Reviews

Dream Pill

The “dream pill” is the sedative the bossman feeds to Tunde and Bola when he comes for them at night, makes them doll up in high heels, short dress and lipstick and lets them sit on the laps of men who are sad because their clothes are so heavy.

Tunde and Bola are nine-year-old girls from Nigeria sold into sexual slavery somewhere in the UK, played with wide eyes and guileless charm by Samantha Pearl and Danielle Vitalis. We meet them in the small room where they’re held captive. The room contains nothing but two sleeping mats and the paltry “treasures” they’ve unearthed there – an abandoned shoe, a broken bracelet, a pendant that will protect them…
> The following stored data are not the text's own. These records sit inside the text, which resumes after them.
theorem issueCmd_ignores (c : CmdWord) : OutcomeIgnoresSettings (issueCmd c) := by
  unfold issueCmd
  cases decode c with
  | ok i => exact exec_ignores i
  | illegal why => exact (respond_ignores .illegal fun _ => 0).next

/-! ### The micro-steps -/

theorem drainEnd_ignores : IgnoresSettings drainEnd := fun s => by
  by_cases h : s.xfer.txOffset = s.xfer.ioLen <;> simp [drainEnd, dataPart, h]

theorem microRxTest_ignores : OutcomeIgnoresSettings microRxTest := fun s => (withCur_ignores _).next s

theorem microDrain_ignores : OutcomeIgnoresSettings microDrain := by
  refine .ite (fun _ => .rfl) drainEnd_ignores.next fun s => ?_
  simp only [dataPart_link, dataPart_xfer]
  split
  · exact (raiseHardFault_ignores .rxFifoEmpty).next s
  · split
    · exact congrArg Host.Outcome.next (by simp [dataPart])
    · unfold atAddress
      split
      · exact congrArg Host.Outcome.next (by simp [dataPart])
      · rfl

theorem microTxTest_ignores : OutcomeIgnoresSettings microTxTest :=
  .ite (fun _ => .rfl)
    (.ite (fun _ => .rfl) (raiseHardFault_ignores .watermarkUnderflow).next
      (IgnoresSettings.next fun s => by simp [dataPart]))
    (withCur_ignores .sFin).next

theorem microRefill_ignores (i before stop : Word) : OutcomeIgnoresSettings (microRefill i before stop) := by
  refine .ite (fun _ => .rfl) (.ite (fun _ => .rfl) (raiseHardFault_ignores .txFifoFull).next fun s => ?_)
    (.ite (fun _ => .rfl) (IgnoresSettings.next fun s => by simp [refillEnd, dataPart]) fun s => rfl)
  simp only [dataPart_xfer]
  split
  · exact (raiseHardFault_ignores .noTxBuffer).next s
  · unfold atAddress
    split
    · exact congrArg Host.Outcome.next (by simp [pushTx, dataPart])
    · rfl

theorem takeCells_ignores : IgnoresSettings takeCells := fun s => by simp [takeCells, dataPart]

/-- The end of the completion: the record, the counters, `busy` and the response (R188). -/
theorem completionEnd_ignores (id : Word) (w : Handle) (r : Option Handle) :
    IgnoresSettings fun s => respond .ok 0
      { zeroCounters (emitDone { client := id, w := w, r := r, len := s.xfer.ioLen, status := .success } s) with
        xfer.busy := false, cur := .none } := fun s => by
  simp [respond, zeroCounters, emitDone, dataPart]

theorem completeTransfer_ignores : OutcomeIgnoresSettings completeTransfer := fun s => by
  have hclient (s : State) : (takeCells (completionStart s)).client = s.client := completionStart_client s
  have htaken := takeCells_ignores.comp completionStart_ignores
  simp only [completeTransfer, completionStart_xfer, hclient, dataPart_xfer, dataPart_client]
  split
  · exact ((raiseHardFault_ignores .noTxBuffer).comp completionStart_ignores).next s
  · split
    · exact ((raiseHardFault_ignores .noClient).comp htaken).next s
    · exact ((completionEnd_ignores _ _ _).comp htaken).next s

theorem microFinish_ignores : OutcomeIgnoresSettings microFinish :=
  .ite (fun _ => .rfl) completeTransfer_ignores (IgnoresSettings.next fun s => by simp [dataPart, respond])

theorem microByteWait_ignores (k : ByteKind) : OutcomeIgnoresSettings (microByteWait k) := fun s => by
  simp only [microByteWait, dataPart_link]
  split
  · exact dataPart_ignores.next s
  · exact congrArg Host.Outcome.next (by simp [dataPart, respond])

theorem microStep_ignores : OutcomeIgnoresSettings microStep := fun s => by
  unfold microStep
  rw [dataPart_cur]
  split
  case h_1 => exact dataPart_ignores.next s
  case h_2 => exact microRxTest_ignores s
  case h_3 => exact microDrain_ignores s
  case h_4 => exact microTxTest_ignores s
  case h_5 => exact microRefill_ignores _ _ _ s
  case h_6 => exact microFinish_ignores s
  case h_7 => exact microByteWait_ignores _ s

/-! ### The step -/

theorem assertLine_ignores : IgnoresSettings assertLine := fun s => by
  cases h : s.link.csActive <;> simp [assertLine, dataPart, emitWire, h]

theorem releaseIfAuto_ignores : IgnoresSettings releaseIfAuto := fun s => by
  cases h : s.regs.csmode <;> simp [releaseIfAuto, dataPart, emitWire, h]

theorem shiftOut_ignores : IgnoresSettings shiftOut := fun s => by
  simp only [shiftOut, dataPart_link]
  split
  · next b rest _ _ => exact assertLine_ignores { s with link.txf := rest, link.sr := some b }
  · exact dataPart_ignores s
  · exact dataPart_ignores s

theorem shiftIn_ignores (p : Byte) : IgnoresSettings (shiftIn p) := fun s => by
  unfold shiftIn
  rw [dataPart_link, rxFull_dataPart]
  split
  · exact dataPart_ignores s
  · next b _ =>
    split
    · exact raiseHardFault_ignores .rxOverrun s
    · exact releaseIfAuto_ignores (emitWire (.frame b (peerAnswer s b p))
        { s with link.rxf := s.link.rxf ++ [peerAnswer s b p], link.sr := none })

theorem resetBlock_ignores : IgnoresSettings resetBlock := fun s => by simp [resetBlock, dataPart]

theorem hostStore_ignores (a : Word) (v : Byte) : OutcomeIgnoresSettings (hostStore a v) :=
  .ite (fun _ => .rfl) (fun _ => rfl) (IgnoresSettings.next fun s => by simp [dataPart])

theorem hostLoad_ignores (a : Word) : OutcomeIgnoresSettings (hostLoad a) :=
  .ite (fun _ => .rfl) (fun _ => rfl) dataPart_ignores.next

theorem whenReady_ignores {k : State → Result} (hk : OutcomeIgnoresSettings k) :
    OutcomeIgnoresSettings fun s => whenReady s (k s) :=
  .ite (fun _ => .rfl) hk microStep_ignores

theorem takeMove_ignores : OutcomeIgnoresSettings takeMove := fun s => by
  have hpop (rest : List Move) {k : State → Result} (hk : OutcomeIgnoresSettings k) :
      OutcomeIgnoresSettings fun s => k { s with env := rest } := fun s => hk { s with env := rest }
  unfold takeMove
  rw [dataPart_env]
  split
  case h_1 => exact microStep_ignores s
  case h_2 c rest _ => exact whenReady_ignores (hpop rest (issueCmd_ignores c)) s
  case h_3 rest _ => exact hpop rest microStep_ignores s
  case h_4 rest _ => exact hpop rest shiftOut_ignores.next s
  case h_5 p rest _ => exact hpop rest (shiftIn_ignores p).next s
  case h_6 rest _ => exact hpop rest resetBlock_ignores.next s
  case h_7 a rest _ => exact whenReady_ignores (hpop rest (hostLoad_ignores a)) s
  case h_8 a v rest _ => exact whenReady_ignores (hpop rest (hostStore_ignores a v)) s

theorem nextMove_ignores : OutcomeIgnoresSettings nextMove := fun s => by
  simp only [nextMove, dataPart_fault, dataPart_env]
  split
  · exact takeMove_ignores s
  · split
    · next rest _ => exact resetBlock_ignores.next { s with env := rest }
    · rfl

/-- Counting a step and blanking change different parts. -/
theorem onNext_dataPart_countStep (o : Result) :
    onNext dataPart (onNext countStep o) = onNext countStep (onNext dataPart o) := by
  cases o <;> rfl

theorem step_ignores : OutcomeIgnoresSettings step := fun s => by
  unfold step
  rw [onNext_dataPart_countStep, nextMove_ignores, ← onNext_dataPart_countStep]

/-- States that agree but in what is blanked take steps that agree but in what is blanked. -/
theorem step_of_dataPart_eq {s s' t : State} (heq : dataPart s' = dataPart s) (h : step s = .next t) :
    ∃ t', step s' = .next t' ∧ dataPart t' = dataPart t := by
  have hout : onNext dataPart (step s') = .next (dataPart t) := by
    rw [← step_ignores s', heq, step_ignores s, h]
    rfl
  obtain ⟨t', ht', hdata⟩ := onNext_eq_next.1 hout
  exact ⟨t', ht', hdata.symm⟩

theorem dataPart_statuses (s : State) :
    (dataPart s).ports.responses.map (fun x => x.status) = s.ports.responses.map (fun x => x.status) := by
  simp [dataPart]

/-- Settles O60: the two states differ in blanked parts only, and so do the states after the step. -/
theorem dataDoesNotDependOnClockSettings : Obligations.DataDoesNotDependOnClockSettings := by
  intro s t div divSet pol pha fmt delay fctrl pinfn hstep
  refine (step_of_dataPart_eq ?_ hstep).imp fun t' ⟨ht', heq⟩ => ⟨ht', ?_⟩
  · rfl
  have hst := congrArg (fun u => u.ports.responses.map fun x => x.status) heq
  simp only [dataPart_statuses] at hst
  simp only [dataPart, State.mk.injEq, Regs.mk.injEq, Ports.mk.injEq, true_and] at heq
  obtain ⟨hxfer, hclient, ⟨hcsid, hcsdef, hcsmode, hmark, htx, hrx⟩, hlink, hfault, hcur, hinited, hmem,
    ⟨-, hdone, hwire⟩, -, -, -, -⟩ := heq
  exact ⟨hxfer, hlink, hmem, hcur, hfault, hclient, hinited, hcsid, hcsdef, hcsmode, hmark, htx, hrx, hwire,
    hdone, hst⟩

end Sys2Proof.Machine

/-! PROOF. BUF and its two users (`20_memory.md`): what SUBMIT reads of it, what the host reaches of it, and the echo a
loopback peer leaves in it. -/

namespace Sys2Proof.Machine

/-! ## What SUBMIT reads of BUF -/

/-- `s` with another memory. -/
def withMem (m : Memory) (s : State) : State := { s with mem := m }

@[simp] theorem withMem_mem (m : Memory) (s : State) : (withMem m s).mem = m := rfl

theorem whenInited_withMem {s : State} {k k' : Result} {m : Memory} (hk : k' = onNext (withMem m) k) :
    whenInited (withMem m s) k' = onNext (withMem m) (whenInited s k) := by
  rcases whenInited_cases s k with ⟨hi, h⟩ | ⟨hi, h⟩ <;> rw [h]
  · exact (if_pos hi).trans hk
  · exact if_neg (by simp [withMem, hi])

theorem whenIdle_withMem {s : State} {k k' : Result} {m : Memory} (hk : k' = onNext (withMem m) k) :
    whenIdle (withMem m s) k' = onNext (withMem m) (whenIdle s k) := by
  rcases whenIdle_cases s k with ⟨hb, h⟩ | ⟨hb, h⟩ <;> rw [h]
  · exact (if_neg (by simp [withMem, hb])).trans hk
  · exact if_pos hb

/-- The priming pushes do not read BUF: their bytes are given (R206). -/
theorem pushBytes_withMem (bs : List Byte) (m : Memory) (s : State) :
    ∃ t, (pushBytes bs s = .ok t ∧ pushBytes bs (withMem m s) = .ok (withMem m t)) ∨
      (pushBytes bs s = .error t ∧ pushBytes bs (withMem m s) = .error (withMem m t)) := by
  induction bs generalizing s with
  | nil => exact ⟨s, .inl ⟨rfl, rfl⟩⟩
  | cons b bs ih =>
    have hfull : txFull (withMem m s) = txFull s := rfl
    unfold pushBytes
    rw [hfull]
    split
    · exact ⟨s, .inr ⟨rfl, rfl⟩⟩
    · exact ih (pushTx b s)

theorem raiseHardFault_withMem (f : HardFault) (m : Memory) (s : State) :
    raiseHardFault f (withMem m s) = withMem m (raiseHardFault f s) := by
  cases hf : s.fault <;> simp [raiseHardFault, withMem, hf]

/-- The first burst is `min(7, io_len)` bytes (R173). -/
theorem firstBurst_ioLength (n : Word) (w : Handle) (r : Option Handle) :
    firstBurst (ioLength n w r) = min 7 (ioLenNat n w r) := by
  rw [firstBurst, ioLength_toNat, Config.burst]

/-- An accepting SUBMIT reads BUF once, for the bytes it primes TXF with (R173). -/
theorem acceptSubmit_withMem {n : Word} {w : Handle} {r : Option Handle} {s : State} {m : Memory}
    (hagree : ∀ j, j < min 7 (ioLenNat n w r) →
      memRead m (w.base.toNat + j) = memRead s.mem (w.base.toNat + j)) :
    acceptSubmit n w r (withMem m s) = onNext (withMem m) (acceptSubmit n w r s) := by
  have hbytes : memBytes m w.base.toNat (firstBurst (ioLength n w r)) =
      memBytes s.mem w.base.toNat (firstBurst (ioLength n w r)) :=
    memBytes_congr (by rwa [firstBurst_ioLength])
  unfold acceptSubmit
  simp only [withMem_mem, hbytes]
  split
  · exact congrArg Host.Outcome.next
      (raiseHardFault_withMem _ m { s with xfer.busy := true, xfer.ioLen := ioLength n w r })
  · obtain ⟨t, ⟨hs, hm⟩ | ⟨hs, hm⟩⟩ := pushBytes_withMem
      (memBytes s.mem w.base.toNat (firstBurst (ioLength n w r))) m
      { s with xfer.busy := true, xfer.ioLen := ioLength n w r } <;>
      dsimp only [withMem] at hm ⊢ <;> rw [hs, hm]
    · rfl
    · exact congrArg Host.Outcome.next (raiseHardFault_withMem _ m t)

/-- Settles O28: the tests of SUBMIT do not read BUF, and its acceptance reads the first burst only. -/
theorem submitReadsOnlyItsFirstBurst : Obligations.SubmitReadsOnlyItsFirstBurst := by
  intro n w r s m hagree
  refine whenInited_withMem (s := s) ?_
  split
  · split
    · rfl
    · exact whenIdle_withMem (acceptSubmit_withMem hagree)
  · rfl

/-! ## What the host reaches of BUF -/

/-- The bytes the block owns are those of the two cells (R75). -/
theorem ownedByBlock_iff (s : State) (a : Nat) :
    ownedByBlock s a = true ↔
      ∃ h, (s.xfer.txc = some h ∨ s.xfer.rxc = some h) ∧ h.base.toNat ≤ a ∧ a < h.base.toNat + h.len.toNat := by
  cases htx : s.xfer.txc <;> cases hrx : s.xfer.rxc <;> simp [ownedByBlock, handleHas, htx, hrx]

/-- A byte the block does not own is outside either buffer. -/
theorem outside_of_free {s : State} {a : Nat} {h : Handle} (hfree : ¬ ownedByBlock s a = true)
    (hcell : s.xfer.txc = some h ∨ s.xfer.rxc = some h) : a < h.base.toNat ∨ h.base.toNat + h.len.toNat ≤ a := by
  by_contra hin
  exact hfree ((ownedByBlock_iff s a).2 ⟨h, hcell, by omega, by omega⟩)

theorem step_hostRead {s : State} {a : Word} {rest : List Move} (hf : s.fault = none) (hc : s.cur = .none)
    (henv : s.env = .hostRead a :: rest) : step s = onNext countStep (hostLoad a { s with env := rest }) := by
  rw [step_of_no_fault hf]
  simp [takeMove, henv, whenReady, hc]

theorem step_hostWrite {s : State} {a : Word} {v : Byte} {rest : List Move} (hf : s.fault = none)
    (hc : s.cur = .none) (henv : s.env = .hostWrite a v :: rest) :
    step s = onNext countStep (hostStore a v { s with env := rest }) := by
  rw [step_of_no_fault hf]
  simp [takeMove, henv, whenReady, hc]

/-- A host access is refused for an owned byte (R75). -/
theorem hostLoad_of_owned {s : State} {a : Word} (h : ownedByBlock s a.toNat = true) :
    hostLoad a s = .refused (.ownedByte a.toNat) := if_pos h

theorem hostStore_of_owned {s : State} {a : Word} (v : Byte) (h : ownedByBlock s a.toNat = true) :
    hostStore a v s = .refused (.ownedByte a.toNat) := if_pos h

/-- And it succeeds for any other byte (R72). -/
theorem hostLoad_of_free {s : State} {a : Word} (h : ¬ ownedByBlock s a.toNat = true) :
    hostLoad a s = .next s := if_neg h

theorem hostStore_of_free {s : State} {a : Word} (v : Byte) (h : ¬ ownedByBlock s a.toNat = true) :
    hostStore a v s = .next { s with mem := memWrite s.mem a.toNat v } := if_neg h

/-- Settles O50: the test of a host access is ownership, and a store is one write of BUF. -/
theorem hostReachesOnlyBytesItOwns : Obligations.HostReachesOnlyBytesItOwns := by
  intro s a v rest hf hc hwf
  rw [← ownedByBlock_iff]
  refine ⟨fun howned => ⟨fun henv => ?_, fun henv => ?_⟩, fun hfree => ⟨fun henv => ?_, fun henv => ?_⟩⟩
  · rw [step_hostWrite hf hc henv, hostStore_of_owned (s := { s with env := rest }) v howned]
    rfl
  · rw [step_hostRead hf hc henv, hostLoad_of_owned (s := { s with env := rest }) howned]
    rfl
  · refine ⟨memWrite s.mem a.toNat v, ?_, memRead_memWrite_same hwf v, fun b => memRead_memWrite_other s.mem v,
      Memory.wf_memWrite hwf a.isLt v⟩
    rw [step_hostWrite hf hc henv, hostStore_of_free (s := { s with env := rest }) v hfree]
    rfl
  · rw [step_hostRead hf hc henv, hostLoad_of_free (s := { s with env := rest }) hfree]
    rfl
The girls are clearly terrified – they fear that even we may be spirits, demons that enter via their dreams – but they are far from downbeat. You don’t have to go to school here, you can watch TV all day and listen to the radio. Their favourite programme is Prison Break and they like to dance to Beyonce; they demonstrate the way the men who visit like them to swivel their hips and wiggle their bums, which makes them giggle.

All their horrific experiences are told in just such an unaffected way: they don’t understand what’s happening to them but we do, and their ignorance makes our knowledge of their plight and robbed innocence weigh all the more heavily.

It’s only 30 minutes long, but Rebecca Prichard’s two-hander, commissioned by Clean Break theatre company, feels like a very big, important play about the evil that can be inflicted on children and their incredible resilience in the face of it.